*DATA SUPPLIED*:
§

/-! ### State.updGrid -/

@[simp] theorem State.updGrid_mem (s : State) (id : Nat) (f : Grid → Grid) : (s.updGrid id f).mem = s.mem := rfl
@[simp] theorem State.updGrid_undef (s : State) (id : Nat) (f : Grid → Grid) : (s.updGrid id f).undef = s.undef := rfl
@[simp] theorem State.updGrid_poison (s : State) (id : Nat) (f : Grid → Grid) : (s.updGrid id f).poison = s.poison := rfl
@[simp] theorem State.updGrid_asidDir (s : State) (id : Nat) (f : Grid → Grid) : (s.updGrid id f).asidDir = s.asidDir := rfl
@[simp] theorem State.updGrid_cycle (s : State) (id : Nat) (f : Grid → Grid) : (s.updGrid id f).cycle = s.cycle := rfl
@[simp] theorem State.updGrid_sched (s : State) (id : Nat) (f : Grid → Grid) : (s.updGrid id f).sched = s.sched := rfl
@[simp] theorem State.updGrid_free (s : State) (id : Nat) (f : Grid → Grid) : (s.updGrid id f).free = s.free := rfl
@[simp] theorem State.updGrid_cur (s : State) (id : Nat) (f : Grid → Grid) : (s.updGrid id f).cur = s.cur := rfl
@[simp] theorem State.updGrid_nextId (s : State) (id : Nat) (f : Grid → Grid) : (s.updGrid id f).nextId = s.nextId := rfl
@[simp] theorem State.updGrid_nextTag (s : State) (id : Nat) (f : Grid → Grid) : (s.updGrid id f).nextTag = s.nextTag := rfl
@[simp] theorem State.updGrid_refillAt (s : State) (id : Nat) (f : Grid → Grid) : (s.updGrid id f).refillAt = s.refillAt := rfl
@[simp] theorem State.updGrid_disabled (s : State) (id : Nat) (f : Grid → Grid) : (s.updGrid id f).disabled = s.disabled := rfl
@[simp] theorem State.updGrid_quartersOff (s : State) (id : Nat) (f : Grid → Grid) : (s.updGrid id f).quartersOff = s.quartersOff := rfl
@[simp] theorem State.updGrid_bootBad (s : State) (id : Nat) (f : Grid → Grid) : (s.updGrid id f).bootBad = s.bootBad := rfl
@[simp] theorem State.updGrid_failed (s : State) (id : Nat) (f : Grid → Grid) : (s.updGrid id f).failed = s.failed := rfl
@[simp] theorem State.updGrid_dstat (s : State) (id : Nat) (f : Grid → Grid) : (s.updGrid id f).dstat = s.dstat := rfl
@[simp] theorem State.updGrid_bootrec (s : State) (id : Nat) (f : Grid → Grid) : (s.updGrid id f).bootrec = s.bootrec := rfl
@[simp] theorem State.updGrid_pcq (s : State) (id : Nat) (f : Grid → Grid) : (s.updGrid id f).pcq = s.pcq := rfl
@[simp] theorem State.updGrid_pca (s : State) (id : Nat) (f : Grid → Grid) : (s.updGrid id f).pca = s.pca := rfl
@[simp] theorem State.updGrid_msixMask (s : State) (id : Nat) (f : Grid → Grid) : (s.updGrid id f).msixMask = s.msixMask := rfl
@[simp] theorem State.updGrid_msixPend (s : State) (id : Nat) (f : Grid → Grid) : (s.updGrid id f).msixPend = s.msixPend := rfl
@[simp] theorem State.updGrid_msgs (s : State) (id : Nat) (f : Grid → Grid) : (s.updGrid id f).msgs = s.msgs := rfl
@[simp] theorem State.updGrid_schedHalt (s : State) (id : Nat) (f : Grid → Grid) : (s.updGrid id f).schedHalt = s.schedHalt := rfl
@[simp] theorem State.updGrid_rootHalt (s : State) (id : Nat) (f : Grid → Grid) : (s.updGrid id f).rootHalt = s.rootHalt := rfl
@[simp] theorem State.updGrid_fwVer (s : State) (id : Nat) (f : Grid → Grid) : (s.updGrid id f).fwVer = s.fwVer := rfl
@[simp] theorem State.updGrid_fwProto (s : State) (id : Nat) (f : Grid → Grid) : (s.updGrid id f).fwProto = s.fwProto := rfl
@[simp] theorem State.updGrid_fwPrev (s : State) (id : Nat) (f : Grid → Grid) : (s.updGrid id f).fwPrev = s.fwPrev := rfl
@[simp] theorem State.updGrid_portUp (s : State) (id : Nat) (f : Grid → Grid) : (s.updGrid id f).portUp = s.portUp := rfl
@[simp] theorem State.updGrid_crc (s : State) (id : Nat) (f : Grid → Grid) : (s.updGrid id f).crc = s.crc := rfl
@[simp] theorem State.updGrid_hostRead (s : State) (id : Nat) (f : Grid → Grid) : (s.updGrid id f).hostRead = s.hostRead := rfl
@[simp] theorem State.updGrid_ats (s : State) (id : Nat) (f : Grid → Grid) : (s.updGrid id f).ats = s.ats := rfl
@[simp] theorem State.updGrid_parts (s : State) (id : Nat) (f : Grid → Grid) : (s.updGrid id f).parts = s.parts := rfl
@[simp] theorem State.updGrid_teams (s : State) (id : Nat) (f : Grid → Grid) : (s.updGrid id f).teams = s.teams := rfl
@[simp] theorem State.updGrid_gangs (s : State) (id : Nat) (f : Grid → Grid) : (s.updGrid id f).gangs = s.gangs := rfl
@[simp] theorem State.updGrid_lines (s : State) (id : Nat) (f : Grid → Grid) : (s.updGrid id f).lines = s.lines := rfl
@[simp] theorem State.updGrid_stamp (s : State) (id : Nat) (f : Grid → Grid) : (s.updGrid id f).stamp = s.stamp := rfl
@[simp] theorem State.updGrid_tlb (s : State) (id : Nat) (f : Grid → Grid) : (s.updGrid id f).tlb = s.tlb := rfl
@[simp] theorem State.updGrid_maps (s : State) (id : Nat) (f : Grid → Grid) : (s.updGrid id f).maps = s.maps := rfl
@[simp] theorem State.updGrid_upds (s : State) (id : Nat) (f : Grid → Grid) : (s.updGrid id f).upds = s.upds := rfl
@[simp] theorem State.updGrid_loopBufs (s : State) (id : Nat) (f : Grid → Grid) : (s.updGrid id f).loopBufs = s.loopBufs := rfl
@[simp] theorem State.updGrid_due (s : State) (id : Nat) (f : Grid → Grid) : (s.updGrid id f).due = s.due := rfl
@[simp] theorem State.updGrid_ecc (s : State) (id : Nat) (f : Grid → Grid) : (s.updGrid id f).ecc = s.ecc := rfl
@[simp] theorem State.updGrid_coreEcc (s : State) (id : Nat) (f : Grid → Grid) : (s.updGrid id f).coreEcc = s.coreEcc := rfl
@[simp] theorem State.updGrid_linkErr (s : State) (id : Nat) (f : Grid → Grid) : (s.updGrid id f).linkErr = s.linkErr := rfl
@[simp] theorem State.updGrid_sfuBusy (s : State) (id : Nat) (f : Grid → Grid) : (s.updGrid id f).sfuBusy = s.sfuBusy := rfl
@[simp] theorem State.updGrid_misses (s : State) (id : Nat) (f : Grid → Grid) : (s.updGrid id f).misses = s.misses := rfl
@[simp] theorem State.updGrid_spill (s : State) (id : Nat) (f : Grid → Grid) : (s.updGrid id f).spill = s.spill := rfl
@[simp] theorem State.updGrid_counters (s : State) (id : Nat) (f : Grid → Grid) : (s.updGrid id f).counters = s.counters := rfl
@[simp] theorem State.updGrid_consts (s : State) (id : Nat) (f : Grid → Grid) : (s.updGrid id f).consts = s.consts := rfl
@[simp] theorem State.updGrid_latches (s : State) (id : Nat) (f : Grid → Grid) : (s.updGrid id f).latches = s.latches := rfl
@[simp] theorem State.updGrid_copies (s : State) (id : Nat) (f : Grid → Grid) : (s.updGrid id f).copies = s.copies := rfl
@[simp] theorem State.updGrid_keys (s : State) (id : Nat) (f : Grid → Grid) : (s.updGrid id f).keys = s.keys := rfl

§

*REQUIRED ACTION*:
The data should be written out again in full, exactly as it stands.

*RESULT FOR THIS TASK*:
/-! ### State.updGrid -/

@[simp] theorem State.updGrid_mem (s : State) (id : Nat) (f : Grid → Grid) : (s.updGrid id f).mem = s.mem := rfl
@[simp] theorem State.updGrid_undef (s : State) (id : Nat) (f : Grid → Grid) : (s.updGrid id f).undef = s.undef := rfl
@[simp] theorem State.updGrid_poison (s : State) (id : Nat) (f : Grid → Grid) : (s.updGrid id f).poison = s.poison := rfl
@[simp] theorem State.updGrid_asidDir (s : State) (id : Nat) (f : Grid → Grid) : (s.updGrid id f).asidDir = s.asidDir := rfl
@[simp] theorem State.updGrid_cycle (s : State) (id : Nat) (f : Grid → Grid) : (s.updGrid id f).cycle = s.cycle := rfl
@[simp] theorem State.updGrid_sched (s : State) (id : Nat) (f : Grid → Grid) : (s.updGrid id f).sched = s.sched := rfl
@[simp] theorem State.updGrid_free (s : State) (id : Nat) (f : Grid → Grid) : (s.updGrid id f).free = s.free := rfl
@[simp] theorem State.updGrid_cur (s : State) (id : Nat) (f : Grid → Grid) : (s.updGrid id f).cur = s.cur := rfl
@[simp] theorem State.updGrid_nextId (s : State) (id : Nat) (f : Grid → Grid) : (s.updGrid id f).nextId = s.nextId := rfl
@[simp] theorem State.updGrid_nextTag (s : State) (id : Nat) (f : Grid → Grid) : (s.updGrid id f).nextTag = s.nextTag := rfl
@[simp] theorem State.updGrid_refillAt (s : State) (id : Nat) (f : Grid → Grid) : (s.updGrid id f).refillAt = s.refillAt := rfl
@[simp] theorem State.updGrid_disabled (s : State) (id : Nat) (f : Grid → Grid) : (s.updGrid id f).disabled = s.disabled := rfl
@[simp] theorem State.updGrid_quartersOff (s : State) (id : Nat) (f : Grid → Grid) : (s.updGrid id f).quartersOff = s.quartersOff := rfl
@[simp] theorem State.updGrid_bootBad (s : State) (id : Nat) (f : Grid → Grid) : (s.updGrid id f).bootBad = s.bootBad := rfl
@[simp] theorem State.updGrid_failed (s : State) (id : Nat) (f : Grid → Grid) : (s.updGrid id f).failed = s.failed := rfl
@[simp] theorem State.updGrid_dstat (s : State) (id : Nat) (f : Grid → Grid) : (s.updGrid id f).dstat = s.dstat := rfl
@[simp] theorem State.updGrid_bootrec (s : State) (id : Nat) (f : Grid → Grid) : (s.updGrid id f).bootrec = s.bootrec := rfl
@[simp] theorem State.updGrid_pcq (s : State) (id : Nat) (f : Grid → Grid) : (s.updGrid id f).pcq = s.pcq := rfl
@[simp] theorem State.updGrid_pca (s : State) (id : Nat) (f : Grid → Grid) : (s.updGrid id f).pca = s.pca := rfl
@[simp] theorem State.updGrid_msixMask (s : State) (id : Nat) (f : Grid → Grid) : (s.updGrid id f).msixMask = s.msixMask := rfl
@[simp] theorem State.updGrid_msixPend (s : State) (id : Nat) (f : Grid → Grid) : (s.updGrid id f).msixPend = s.msixPend := rfl
@[simp] theorem State.updGrid_msgs (s : State) (id : Nat) (f : Grid → Grid) : (s.updGrid id f).msgs = s.msgs := rfl
@[simp] theorem State.updGrid_schedHalt (s : State) (id : Nat) (f : Grid → Grid) : (s.updGrid id f).schedHalt = s.schedHalt := rfl
@[simp] theorem State.updGrid_rootHalt (s : State) (id : Nat) (f : Grid → Grid) : (s.updGrid id f).rootHalt = s.rootHalt := rfl
@[simp] theorem State.updGrid_fwVer (s : State) (id : Nat) (f : Grid → Grid) : (s.updGrid id f).fwVer = s.fwVer := rfl
@[simp] theorem State.updGrid_fwProto (s : State) (id : Nat) (f : Grid → Grid) : (s.updGrid id f).fwProto = s.fwProto := rfl
@[simp] theorem State.updGrid_fwPrev (s : State) (id : Nat) (f : Grid → Grid) : (s.updGrid id f).fwPrev = s.fwPrev := rfl
@[simp] theorem State.updGrid_portUp (s : State) (id : Nat) (f : Grid → Grid) : (s.updGrid id f).portUp = s.portUp := rfl
@[simp] theorem State.updGrid_crc (s : State) (id : Nat) (f : Grid → Grid) : (s.updGrid id f).crc = s.crc := rfl
@[simp] theorem State.updGrid_hostRead (s : State) (id : Nat) (f : Grid → Grid) : (s.updGrid id f).hostRead = s.hostRead := rfl
@[simp] theorem State.updGrid_ats (s : State) (id : Nat) (f : Grid → Grid) : (s.updGrid id f).ats = s.ats := rfl
@[simp] theorem State.updGrid_parts (s : State) (id : Nat) (f : Grid → Grid) : (s.updGrid id f).parts = s.parts := rfl
@[simp] theorem State.updGrid_teams (s : State) (id : Nat) (f : Grid → Grid) : (s.updGrid id f).teams = s.teams := rfl
@[simp] theorem State.updGrid_gangs (s : State) (id : Nat) (f : Grid → Grid) : (s.updGrid id f).gangs = s.gangs := rfl
@[simp] theorem State.updGrid_lines (s : State) (id : Nat) (f : Grid → Grid) : (s.updGrid id f).lines = s.lines := rfl
@[simp] theorem State.updGrid_stamp (s : State) (id : Nat) (f : Grid → Grid) : (s.updGrid id f).stamp = s.stamp := rfl
@[simp] theorem State.updGrid_tlb (s : State) (id : Nat) (f : Grid → Grid) : (s.updGrid id f).tlb = s.tlb := rfl
@[simp] theorem State.updGrid_maps (s : State) (id : Nat) (f : Grid → Grid) : (s.updGrid id f).maps = s.maps := rfl
@[simp] theorem State.updGrid_upds (s : State) (id : Nat) (f : Grid → Grid) : (s.updGrid id f).upds = s.upds := rfl
@[simp] theorem State.updGrid_loopBufs (s : State) (id : Nat) (f : Grid → Grid) : (s.updGrid id f).loopBufs = s.loopBufs := rfl
@[simp] theorem State.updGrid_due (s : State) (id : Nat) (f : Grid → Grid) : (s.updGrid id f).due = s.due := rfl
@[simp] theorem State.updGrid_ecc (s : State) (id : Nat) (f : Grid → Grid) : (s.updGrid id f).ecc = s.ecc := rfl
@[simp] theorem State.updGrid_coreEcc (s : State) (id : Nat) (f : Grid → Grid) : (s.updGrid id f).coreEcc = s.coreEcc := rfl
@[simp] theorem State.updGrid_linkErr (s : State) (id : Nat) (f : Grid → Grid) : (s.updGrid id f).linkErr = s.linkErr := rfl
@[simp] theorem State.updGrid_sfuBusy (s : State) (id : Nat) (f : Grid → Grid) : (s.updGrid id f).sfuBusy = s.sfuBusy := rfl
@[simp] theorem State.updGrid_misses (s : State) (id : Nat) (f : Grid → Grid) : (s.updGrid id f).misses = s.misses := rfl
@[simp] theorem State.updGrid_spill (s : State) (id : Nat) (f : Grid → Grid) : (s.updGrid id f).spill = s.spill := rfl
@[simp] theorem State.updGrid_counters (s : State) (id : Nat) (f : Grid → Grid) : (s.updGrid id f).counters = s.counters := rfl
@[simp] theorem State.updGrid_consts (s : State) (id : Nat) (f : Grid → Grid) : (s.updGrid id f).consts = s.consts := rfl
@[simp] theorem State.updGrid_latches (s : State) (id : Nat) (f : Grid → Grid) : (s.updGrid id f).latches = s.latches := rfl
@[simp] theorem State.updGrid_copies (s : State) (id : Nat) (f : Grid → Grid) : (s.updGrid id f).copies = s.copies := rfl
@[simp] theorem State.updGrid_keys (s : State) (id : Nat) (f : Grid → Grid) : (s.updGrid id f).keys = s.keys := rfl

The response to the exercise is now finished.